TIRANA, Dec. 14 – Serbia has fresh evidence of the alleged trafficking of organs taken from Kosovo Serb prisoners in northern Albania during and after the 1998-1999 conflict, its war crimes prosecutor said on Sunday, according to AFP news agency.
“We have new proof that will first be presented to the Council of Europe’s envoy, Dick Marty, before being made public,” Vladimir Vukcevic told Beta news agency.
Vukcevic said his office had four new witnesses, but provided no further details.
“In this phase we are just proving that such a monstrous crime was committed, that there was human organ trafficking, but we are still far away from the perpetrators,” the prosecutor said.
Marty, rapporteur of the Council of Europe Parliamentary Assembly’s Committee on Legal Affairs and Human Rights, visited Serbia, Kosovo and Albania in August to investigate allegations that ethnic Albanian rebels killed up to 500 Kosovo Serbs in Albania in order to sell their organs abroad.

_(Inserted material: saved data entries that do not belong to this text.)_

/-- The row of R256 a channel works as: a spare standing in takes its target's. -/
def State.rowOf (s : State) (c : Nat) : Nat :=
  if 128 ≤ c ∧ s.bit (.fabSpmap (c - 128)) F.fabSpmap.en then s.fld (.fabSpmap (c - 128)) F.fabSpmap.tgt else c

/-- The producer that tap `tap` of row `row` carries (R256). -/
def tapOf (row tap : Nat) : Option Producer :=
  if row < 64 then match tap with
    | 0 => some (.evin row)
    | 1 => some (.inw row)
    | 2 => some (if row = 0 then .evin 63 else if row % 8 = 0 then .echo 0 else .echo (8 * (row / 8)))
    | 3 => some (.cmb row)
    | _ => none
  else if row < 96 then match tap with
    | 0 => some (.evin (32 + (row - 64)))
    | 1 => some (.cma (row - 64))
    | 2 => some (.cmb (32 + (row - 64)))
    | 3 => some (.pos ((row - 64) % 16))
    | _ => none
  else if row < 112 then match tap with
    | 0 => some (.evin (48 + (row - 96)))
    | 1 => some (.cma (32 + (row - 96)))
    | 2 => some (.cma (48 + (row - 96)))
    | 3 => some (.pos (row - 96))
    | _ => none
  else if row < 128 then match tap with
    | 0 => some (.cma (row - 112))
    | 1 => some (.cmb (16 + (row - 112)))
    | 2 => some (.echo (8 * ((row - 112) % 8)))
    | 3 => some (.pos (row - 112))
    | _ => none
  else match tap with
    | 0 => some (.echo row)
    | 1 => some (.echo (128 + (row - 128 + 1) % 8))
    | 2 => some (.evin (8 * (row - 128) + 7))
    | 3 => some (.echo (112 + 2 * (row - 128)))
    | _ => none

/-- The channels of the fabric: CH0 to CH127 and the eight spares. -/
def allChannels : List Nat := List.range 136

/-- A channel that a stand-in has replaced takes no events (R272). -/
def State.connected (s : State) (c : Nat) : Bool := decide (c < 136) && !s.bit (.fabCst c) F.fabCst.replaced

/-- Channel `c` has an enabled tap that carries producer `x`. -/
def State.hears (s : State) (c : Nat) (x : Producer) : Bool :=
  (List.range 4).any fun t => (s.fld (.fabCh c) F.fabCh.tapen).testBit t && decide (tapOf (s.rowOf c) t = some x)

/-! ### The combined level (R255, R257, R258) -/

/-- The chain base of counter `n`: the nearest counter at or below it in its group of four without CHAIN
(spec/08 R216). -/
def State.chainBase (s : State) (n : Nat) : Nat :=
  let free := fun m => m % 4 == 0 || !s.bit (.cntCtrl m) F.cntCtrl.chain
  if free n then n else if free (n - 1) then n - 1 else if free (n - 2) then n - 2 else n - 3

/-- A counter's STATE is that of its chain base (spec/08 R216). -/
def State.cntState (s : State) (n : Nat) : Nat := s.fld (.cntStat (s.chainBase n)) F.cntStat.state

/-- The gate level of the channel with row `row` (R258). -/
def State.gateLevel (s : State) (gsel row : Nat) : Bool :=
  match gsel with
  | 0 => true
  | 1 => s.ports.laneIn.getLsbD ((2 * row + 1) % 256)
  | 2 =>
    let n := row % 64
    let v := s.fld (.cntCount n) F.cntCount.count
    s.cntState n == lifeOn && decide (s.fld (.cntCmpa n) F.cntCmpa.cmp ≤ v) &&
      decide (v < s.fld (.cntCmpb n) F.cntCmpb.cmp)
  | _ =>
    if row < 64 then s.bit (.laneCtrl (4 * row)) F.laneCtrl.domv && s.domainOn (s.fld (.laneCtrl (4 * row)) F.laneCtrl.dom)
    else s.domainOn (row % 8)

/-- The gate of channel `c` is open: gate level XOR GPOL (R255). -/
def State.gateOpen (s : State) (c : Nat) : Bool :=
  xor (s.gateLevel (s.fld (.fabCh c) F.fabCh.gsel) (s.rowOf c)) (s.bit (.fabCh c) F.fabCh.gpol)

/-- EVIN j: the level of evin[j] after its polarity (R257). -/
def State.evinLevel (s : State) (j : Nat) : Bool :=
  xor (s.ports.evin.getLsbD j) ((s.fld (.fabEvpol (j / 32)) F.fabEvpol.pol).testBit (j % 32))

/-- The signal of a producer between its pulses: only event inputs have a level (R257). -/
def State.steady (s : State) : Option Producer → Bool
  | some (.evin j) => s.evinLevel j
  | _ => false

/-- The combined level of channel `c` (R255); the pulses of the other producers have no length here. -/
def State.combined (s : State) (c : Nat) : Bool :=
  s.connected c && s.gateOpen c &&
    (List.range 4).any fun t => (s.fld (.fabCh c) F.fabCh.tapen).testBit t && s.steady (tapOf (s.rowOf c) t)

/-! ### Consumers -/

/-- The effect and the target of counter-bank function `j`, where another channel can name the same: GO has one
target, START and SNAP a group, RESET a counter; COUNT acts on the channel's own counters (spec/08 R227). -/
def State.bankEffect (s : State) (j : Nat) : Option (Nat × Nat) :=
  let tgt := s.fld (.cntFabfn j) F.cntFabfn.tgt
  match s.fld (.cntFabfn j) F.cntFabfn.func with
  | 1 => some (1, 0)
  | 2 => some (2, tgt % 16)
  | 4 => some (4, tgt)
  | 5 => some (5, tgt % 16)
  | _ => none

/-- The row of a counter-bank channel. -/
def bankRow (row : Nat) : Bool := decide (96 ≤ row ∧ row < 112)

/-- The consumer a channel shares with another: a stand-in with its target until ACTIVE, and counter-bank
channels that have the same effect on the same target (R264, R266). -/
def State.sharesConsumer (s : State) (c c' : Nat) : Bool :=
  let r := s.rowOf c
  let r' := s.rowOf c'
  c != c' && (r == r' || (bankRow r && bankRow r' &&
    (s.bankEffect (r - 96)).isSome && s.bankEffect (r - 96) == s.bankEffect (r' - 96)))

/-- An event of another channel has reached the same consumer input within 1 tick of instant `t`, for the counter bank
in the same tick (R266); no instants are counted while the shore is stopped. DEDUCED, assumption log 115. -/
def State.coincides (s : State) (c t : Nat) : Option Nat :=
  if !s.shoreRuns then none
  else allChannels.find? fun c' => s.sharesConsumer c c' && match (s.channel c').passAt with
    | some u => if bankRow (s.rowOf c) then u / 32 == t / 32 else decide (t < u + 32)
    | none => false

/-- A consumer overrun: OVR is set and OVRCNT advances (R261, R263 to R265). -/
def State.overrun (s : State) (c : Nat) : State :=
  (s.incSat (.fabCst c) F.fabCst.ovrcnt).setFld (.fabCst c) F.fabCst.ovr 1

def State.setTrip (s : State) (g : Nat) : State :=
  s.wr (.fabTrip (g / 32)) (s.rd (.fabTrip (g / 32)) ||| BitVec.ofNat 32 (2 ^ (g % 32)))

/-- An event output pin. -/
def State.setEvout (s : State) (m : Nat) (v : Bool) : State :=
  s.setPorts { s.ports with evout := if v then s.ports.evout ||| BitVec.ofNat 16 (2 ^ m)
                                     else s.ports.evout &&& ~~~BitVec.ofNat 16 (2 ^ m) }

/-- Channel `c` is an event output in LEVEL mode (R265). -/
def State.levelOut (s : State) (c : Nat) : Option Nat :=
  let row := s.rowOf c
  if 112 ≤ row ∧ row < 128 ∧ s.fld (.fabCh c) F.fabCh.omode = 2 then some (row - 112) else none

/-- The trip consumer of row `row` (R261). -/
def State.consumeTrip (s : State) (c row : Nat) : State :=
  if s.tripped row then s.overrun c else ((s.setTrip row).alarm 0x0B (BitVec.ofNat 32 row)).settle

Earlier this year Albania rejected a Serb request for a probe into the case on the basis of evidence and testimonies from more than 130 witnesses collected by Vukcevic.
Tirana says that it is up to the Council of Europe to decide or send prosecutors and not Serbia.
Albanians living in the place where it is alleged the traffic process started vehemently deny that and asked world institutions to go and check.
The claims first arose in the memoirs published last year by former UN chief war crimes prosecutor Carla Del Ponte, which prompted the Council of Europe to reopen the case briefly investigated by her office five years ago.
In her book, Del Ponte said organs were removed at a “yellow house” since identified as belonging to a family called Katuci.
The conflict between Kosovo guerrillas and forces loyal to late Yugoslav president Slobodan Milosevic left around 10 000 people dead, the majority ethnic Albanians from the breakaway southern Serbian province of Kosovo.
More than 1 900 missing are still unaccounted for in connection with the Kosovo conflict, including up to 500 Serbs and other non-Albanians.